Geçen sezon Aykut Kocaman'lı Fenerbahçe 72 puanla, şampiyondan üç puan geride ligi ikinci bitirdi. Statlarda protestolara rağmen, eleştirilere rağmen bu puana ulaştı Aykut Kocaman. Demek ki Aziz Yıldırım ile taraftar arasındaki kriz yaşanmasa, seyirci stadı doldursa geçen sezonun şampiyonu belki de Fenerbahçe olacaktı. 72 puanla ikinciliğe rağmen, Beşiktaş daha fazla şampiyonluk havasına girmişti. Yani daha fazla dinamikleri bir araya getirebilmişti. Buna rağmen dördüncü oldu. Fenerbahçe ise tüm dinamikleri aleyhine işlemesi rağmen, taraftar dahil, ligi 72 puanla ikinci bitirdi.

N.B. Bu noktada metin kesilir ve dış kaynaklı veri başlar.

/-- A register is read and written over SMBus by an endpoint with authority: the answer carries the register's bytes, and
only the bits of the mask change; without it the answer is REJ_AUTH and the register stays (R456, R496).
The model's choices: log entries 10, 26. -/
def Obligations.VendorRegisterAccess : Prop :=
  ∀ (q : MctpReq) (s : State), s.power = .running → s.mctpGate q false = .serve →
    (s.mayRead (.smbus q.eid) 0xC = true → s.served 0xC = true →
      ∃ t, exec (.vendorRegisterRead q 0xC) s = .next t ∧ t.regs = s.regs ∧
        t.out = s.out ++ [.smbus q.eid ([0x7E, 0x82, 0] ++ (toBytes 4 (s.rd 0xC)).map (·.toNat))]) ∧
    (s.mayRead (.smbus q.eid) 0xC = false → exec (.vendorRegisterRead q 0xC) s = .next (s.emit (.smbus q.eid [0x7E, 0x82, 0x13]))) ∧
    (∀ v m, s.vendorWriteOk q.eid 0xC = true → s.served 0xC = true → v < 2 ^ 32 → m < 2 ^ 32 →
      ∃ t, exec (.vendorRegisterWrite q 0xC v m) s = .next t ∧ t.rd 0xC = ((s.rd 0xC &&& (2 ^ 32 - 1 - m)) ||| (v &&& m)) % 2 ^ 32 ∧
        t.out = s.out ++ [.smbus q.eid [0x7E, 0x83, 0]] ∧ t.mem = s.mem) ∧
    (∀ v m, s.vendorWriteOk q.eid 0xC = false →
      ∃ t, exec (.vendorRegisterWrite q 0xC v m) s = .next t ∧ t.rd 0xC = s.rd 0xC ∧ t.out = s.out ++ [.smbus q.eid [0x7E, 0x83, 0x13]])

/-! ## The configuration flash (block SPI) -/

/-- A SPI command that no rule refuses is in progress until its end: a read fills SPI_BUF, programming clears the bits of its
bytes that are zero in SPI_BUF, an erase leaves 0xFF; bytes outside the range stay, and a refusal leaves the flash and its
status in SPI_STATUS (R498; NOR programming and its erased value are presumed: log entry 14).
The model's choices: log entries 14, 15. -/
def Obligations.FlashCommandsAct : Prop :=
  ∀ (org : Originator) (s : State), s.power = .running → s.served 0x3B00000 = true →
    (∀ len, len ≠ 0 → spiRefusal org (decide (256 < len) || decide (s.flashSize < s.fld F.SPI_ADDR_addr + len)) s = none →
      ∃ t, exec (.spiRead org len) s = .next t ∧ t.spi = some (.read (s.fld F.SPI_ADDR_addr) len) ∧ t.flag F.SPI_STATUS_busy = true ∧ t.mem = s.mem) ∧
    (∀ len, len ≠ 0 → spiRefusal org (decide (256 < len) || decide (256 < s.fld F.SPI_ADDR_addr % 256 + len) ||
        decide (s.flashSize < s.fld F.SPI_ADDR_addr + len)) s = none →
      ∃ t, exec (.spiProgram org len) s = .next t ∧ t.spi = some (.program (s.fld F.SPI_ADDR_addr) (spiBuf s len)) ∧ t.mem = s.mem) ∧
    (s.fld F.SPI_ADDR_addr % 0x1000 = 0 → spiRefusal org (decide (s.flashSize < s.fld F.SPI_ADDR_addr + 0x1000)) s = none →
      ∃ t, exec (.spiErase4k org) s = .next t ∧ t.spi = some (.erase (s.fld F.SPI_ADDR_addr) 0x1000)) ∧
    (s.fld F.SPI_ADDR_addr % 0x10000 = 0 → spiRefusal org (decide (s.flashSize < s.fld F.SPI_ADDR_addr + 0x10000)) s = none →
      ∃ t, exec (.spiErase64k org) s = .next t ∧ t.spi = some (.erase (s.fld F.SPI_ADDR_addr) 0x10000)) ∧
    (∀ len st, st ≠ 0x13 → spiRefusal org (decide (256 < len) || decide (s.flashSize < s.fld F.SPI_ADDR_addr + len)) s = some st →
      exec (.spiRead org len) s = .next (s.setFld F.SPI_STATUS_status st)) ∧
    (∀ a n, s.memoryCanonical → s.spi = some (.erase a n) →
      ∃ t, exec (.spiCommandDone true) s = .next t ∧ t.spi = none ∧ t.fld F.SPI_STATUS_status = 0x00 ∧
        (∀ x, a ≤ x → x < a + n → cellGet flashErased t.mem.flash x = 0xFF) ∧
        (∀ x, x < a ∨ a + n ≤ x → cellGet flashErased t.mem.flash x = cellGet flashErased s.mem.flash x) ∧ t.mem.t1 = s.mem.t1) ∧
    (∀ a d, s.memoryCanonical → s.spi = some (.program a d) →
      ∃ t, exec (.spiCommandDone true) s = .next t ∧ t.spi = none ∧ t.fld F.SPI_STATUS_status = 0x00 ∧
        cellsRead flashErased t.mem.flash a d.length = programBytes (cellsRead flashErased s.mem.flash a d.length) d ∧
        (∀ x, x < a ∨ a + d.length ≤ x → cellGet flashErased t.mem.flash x = cellGet flashErased s.mem.flash x)) ∧
    (∀ op, s.spi = some op → ∃ t, exec (.spiCommandDone false) s = .next t ∧ t.spi = none ∧ t.fld F.SPI_STATUS_status = 0x31 ∧ t.mem = s.mem)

Mesela şöyle bir söylem dolaşıyor şu günlerde; Abdullah Avcı taraftarı bile olmayan Başakşehir'i dört sezondur şampiyonluk yarışında tuttu. Doğrudur. Bence de büyük bir başarı. Ama bu bazen aleyhine de işleyebiliyor. Büyük takımlarda azıcık kötü gidişte taraftar baskısından dolayı teknik direktörlerin resmen ayarları bozuluyor. O yüzden bu süreç, yani Beşiktaş teknik direktörlüğü yeni bir imtihan olacak Abdullah Avcı için.
Abdullah Avcı, Beşiktaş'a imza attıktan sonra Fikret Orman'ın yaptığı açıklamalardan bir iki satırı şuraya bırakalım;
"Abdullah Avcı, Şenol (Güneş) hoca gelmeden önce de düşündüğümüz, takdir ettiğimiz bir spor adamı. Beşiktaş'a uygun olduğunu düşündüğümüz bir spor adamı. Futbol çok değişiyor. Bunun yanı sıra hocalık da değişiyor. Artık 30-35 yaşlarında çok başarılı hocalar var. Futbol sadece kadroyu yazıp, '4-4-2 veya 4-2-3-1 oynayacağız.' demek değil. Bunu biz de yaparız. Oyuncuları da yazabiliriz. Teknik direktörlük bu değil. Artık motivasyon ağırlıklı değil de sistem ağırlıklı gidiyor. Abdullah Avcı da bu akımın Türkiye'deki en büyük öncüsü. Çok beğendiğimiz bir hocaydı."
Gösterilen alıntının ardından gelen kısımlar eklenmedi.